Today is one of those days. I feel restless, wound up, stuck in quicksand, caged. Perhaps I feel like this because I’ve been stuck in a routine for too long. Perhaps I feel like this because I haven’t been out of town in too long. Perhaps I feel like this because last night I was reading Angela Tung’s memoir and although her experience teaching abroad in China was full of culture shock and homesickness, it only made me yearn for foreign land and clashing cultures. Perhaps I need to stop eating lunch at Panera every day–it just happens to be the closest restaurant to my French class that provides internet.
I yearn for travel, for the unknown, for the unexpected. I yearn to be Rebecca, responsibilities postponed indefinitely. Rebecca, passions unbridled. Rebecca, because she darn well feels like it. I know, immature of me, right? How naïve of me, right? Oh, there’s no way I’d just take off right now. There was a time when I would have, would have said to heck with this all and fled without glancing back. No, I’m not that person anymore. But I miss her sometimes.

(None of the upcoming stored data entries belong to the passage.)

-- ==== Sys2Proof/Machine/Products.lean ====
section
/-!
DEFINITION. Products: the job a new product belongs to (R105, R121), its creation with overlap, full queue and targets (R105 to R107, R189, R495),
the TRIGGER events it sends (R381), QUEUE_READ and PRODUCT_FORCE (R109, R110), the saving of the product number (R98).
-/
namespace Sys2Proof.Machine

/-- The role of this unit decides whether its own detect edges create products (R386, R388). -/
def ownsQueue (s : State) : Bool := s.twn.role == .unbound || s.twn.role == .lead || s.twn.role == .solo

/-- Whether this unit is the standby of a pair. -/
def standby (s : State) : Bool := s.twn.role == .synced || s.twn.role == .copying

/-- The track of a job on an input with its number. -/
def trackOn (j : Job) (input : Nat) : Option (Nat × Track) :=
  ((j.desc.tracks.zipIdx.map fun p => (p.2, p.1)).find? fun p => p.2.input == input)

/-- Whether a job may serve a product of an input with a first line and an edge at a moment (R105). -/
def serves (j : Job) (input first moment : Nat) : Bool :=
  (trackOn j input).isSome && decide (j.la ≤ first) && decide (j.activeAt ≤ moment)

/-- The switch that a product fixes, when it does (R121). -/
def fixes (s : State) (input moment : Nat) : Option JobSwitch :=
  match s.job.switch with
  | some w =>
    if w.line.isNone && decide (w.stamp ≤ moment) && (match jobOf s w.job with | some j => (trackOn j input).isSome | none => false)
    then some w else none
  | none => none

/-- The switch line fixed by a product: the incoming job serves from it, and JOB_SWITCH is answered (R121, R122). -/
def fixSwitch (w : JobSwitch) (line : Nat) (s : State) : State :=
  let s := modJob w.job (fun j => { j with la := line }) { s with job.switch := some { w with line := some line, replied := true } }
  finish w.cid Status.done 0 [word line] s

/-- The job a product belongs to (R105, R121). -/
def jobFor (s : State) (input first moment : Nat) : Option Job :=
  let old := match s.job.active with | some id => jobOf s id | none => none
  let pick (j : Option Job) : Option Job := match j with | some j => if serves j input first moment then some j else none | none => none
  match s.job.switch with
  | some w =>
    match w.line with
    | some l => if l ≤ first then pick (jobOf s w.job) else pick old
    | none => if (fixes s input moment).isSome then jobOf s w.job else pick old
  | none => pick old

/-- Whether two products cover the same element on the same line (R106). -/
def productsMeet (s : State) (a b : Product) : Bool :=
  let span (p : Product) : Nat × Nat :=
    match jobOf s p.job with
    | some j => match j.desc.tracks[p.track]? with | some t => (t.start, t.stop) | none => (0, 0)
    | none => (0, 0)
  let x := span a
  let y := span b
  overlaps a.first a.stop b.first b.stop && overlaps x.1 x.2 y.1 y.2

/-- The gate words of a moment (R119). -/
def wordsAt (s : State) (moment : Nat) : Vector GateWord 4 := s.prod.gates.map fun g => wordAt g moment

/-- Whether a product's lines use a tile that failed twice (R141). -/
def usesCorrupt (s : State) (p : Product) : Bool :=
  match jobOf s p.job with
  | none => false
  | some j =>
    match j.desc.tracks[p.track]? with
    | none => false
    | some t => j.desc.tiles.any fun e =>
        (s.mil.corrupt.any fun c => c.1 == p.job && c.2 == e.addr) && overlaps (e.col * 256) (e.col * 256 + 256) t.start t.stop
          && (j.desc.repeats != 0 || overlaps (e.row * 256) (e.row * 256 + 256) t.artRow (t.artRow + t.length))

/-- A product joins the queue: an overlapping one is voided and not printed (R106); the next on a track that waits for a target is a
target, issued no code and void (R189, R495). -/
def queueProduct (p : Product) (s : State) : State :=
  let clash := s.prod.queue.any fun q => productsMeet s p q
  let want := s.prod.wants.find? fun w => w.1 == p.track
  let s := { s with prod.queue := s.prod.queue ++ [p] }
  if clash then voidFault p.num FaultCode.productOverlap (stopProduct p.num s)
  else if usesCorrupt s p then voidFault p.num FaultCode.sheafTileCorrupt s
  else match want with
    | none => s
    | some w =>
      let s := { s with prod.wants := s.prod.wants.erase w }
      setFlag p.num 0 (modProduct p.num (fun p => { p with target := w.2 }) s)

/-- A product is created on an input (R105): the number it took, none where no active job serves it or the queue is full (R107). -/
def createProduct (input line first stamp moment : Nat) (forced : Bool) (s : State) : Option Nat × State :=
  match jobFor s input first moment with
  | none =>
    if h : input < 8 then
      (none, { s with mot.pds := upd s.mot.pds ⟨input, h⟩ fun p => { p with counted := p.counted + 1 } })
    else (none, s)
  | some j =>
    match trackOn j input with
    | none => (none, s)
    | some (k, t) =>
      if 64 ≤ s.prod.queue.length then (none, rejectUnqueued k first moment (raise FaultCode.queueFull line s))
      else
        let num := s.mot.nextProd
        let p : Product := {
          num := num, detect := stamp, moment := moment, detLine := line, first := first, stop := first + t.length,
          job := j.desc.id, track := k, input := input, flags := if forced then 128 else 0, gw := wordsAt s moment }
        let s := queueProduct p { s with mot.nextProd := num + 1 }
        let s := match fixes s input moment with | some w => fixSwitch w first s | none => s
        (some num, s)

/-! ### TRIGGER events (R381) -/

/-- The words of a TRIGGER (R381). -/
def triggerWords (lead forced : Bool) (input line stamp : Nat) (num : Option Nat) : List W64 :=
  [word (put (flag forced) 9 + put (flag lead) 8 + input), word line, word (stampSec stamp), word (stampSub stamp),
   match num with | some n => word n | none => word (2 ^ 64 - 1)]

/-- Whether this unit holds the Tally lease of its pair. -/
def holdsLease (s : State) : Bool := s.twn.role == .lead || s.twn.role == .solo

/-- A TRIGGER leaves for every node that uses the input, and for the twin peer; a forced one for the peer only (R381). -/
def sendTrigger (input line stamp : Nat) (num : Option Nat) (forced : Bool) (s : State) : State :=
  if s.node = 0 then s else
  let ws := triggerWords (holdsLease s) forced input line stamp num
  let s := if forced then s else uraraSend 2047 0x4A ws s
  if s.twn.bound && (!forced || s.twn.role == .lead) then uraraSend s.twn.peer 0x4A ws s else s

/-! ### QUEUE_READ and PRODUCT_FORCE (R109, R110) -/

/-- The state code of a queue record (R109). -/
def productState (s : State) (p : Product) : Nat :=
  if productReady s p then 4 else if p.printed || p.stopped then 3
  else if within p.first p.stop s.mot.line then 2 else if p.issued then 1 else 0

/-- One queue record (R109). -/
def queueRecord (s : State) (p : Product) : List W64 :=
  [word p.num, word (stampSec p.detect), word (stampSub p.detect), word p.first, word p.stop,
   word (put (productState s p) 40 + put p.input 36 + put p.track 32 + p.job),
   word (put p.rejects 16 + p.flags),
   match p.firstRec with | some r => word r | none => word (2 ^ 64 - 1)]

/-- QUEUE_READ (R109, R110). -/
def execQueueRead (t cid : Nat) (s : State) : Host.Outcome State Fault Refusal :=
  onStart Op.queueRead t cid (fun c s =>
    let dest := parN c 0
    let n := s.prod.queue.length
    let bytes := wordsBytes (s.prod.queue.flatMap (queueRecord s))
    if dest < 16 then
      if !outRing s dest then refuse c Status.badRing s
      else if n = 0 then answer c [0] s
      else queueUnits dest [{ data := bytes, cid := c.cid, final := true, results := [word n] }] s
    else if dest < 0x10000 ∨ dest % 8 ≠ 0 then refuse c Status.badParameter s
    else withRange c dest 4096 (fun s => answer c [word n] (wellWrite dest bytes s)) s) s

/-- PRODUCT_FORCE (R109). -/
def execProductForce (t cid : Nat) (s : State) : Host.Outcome State Fault Refusal :=
  onStart Op.productForce t cid (fun c s =>
    if h : parN c 0 < 8 then
      let pd := s.mot.pds[parN c 0]'h
      if parN c 1 < s.mot.line + pd.cfg.lead then refuse c Status.linePast s
      else if standby s then refuse c Status.notLead s
      else if !pd.cfg.enable ∨ (jobFor s (parN c 0) (parN c 1) s.now).isNone then refuse c Status.noTrack s
      else
        let line := parN c 1 - pd.cfg.lead
        let (num, s) := createProduct (parN c 0) line (parN c 1) (devTime s) s.now true s
        done c (sendTrigger (parN c 0) line (devTime s) num true s)
    else refuse c Status.badParameter s) s

/-- PRODUCT_NUMBER_SAVE (R98): the product number is saved each time it has advanced by 524,288. -/
def execProductNumberSave (t : Nat) (s : State) : Host.Outcome State Fault Refusal :=
  onEvent t (fun s =>
    if s.mot.savedProd + 524288 ≤ s.mot.nextProd then { s with mot.savedProd := s.mot.nextProd } else s) s

/-- LINE_INDEX_SAVE (R98): the line index is saved every 1,048,576 lines. -/
def execLineIndexSave (t : Nat) (s : State) : Host.Outcome State Fault Refusal :=
  onEvent t (fun s =>
    if s.mot.savedLine + 1048576 ≤ s.mot.line then { s with mot.savedLine := s.mot.line } else s) s

end Sys2Proof.Machine
end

I miss being able to drop the chains society forces upon me. I miss being able to wear my own skin and nothing more. I miss being able to follow my whims. Clearly, I just miss being a kid. Clearly, I’m 5’5” (okay fine, 5’4.5”), 19 years old (as of last week), and running my own business—not a kid at all. There’s a kid in me, though. I wonder: when is it okay to let yourself be a kid? When is it okay to relinquish your responsibilities, if for only a day? Does all that end once you hit adulthood?
Those of you who have traveled the road of adulthood longer than I, tell me: when do you get to be a kid? Please don’t say never; I think I would be quite devastated.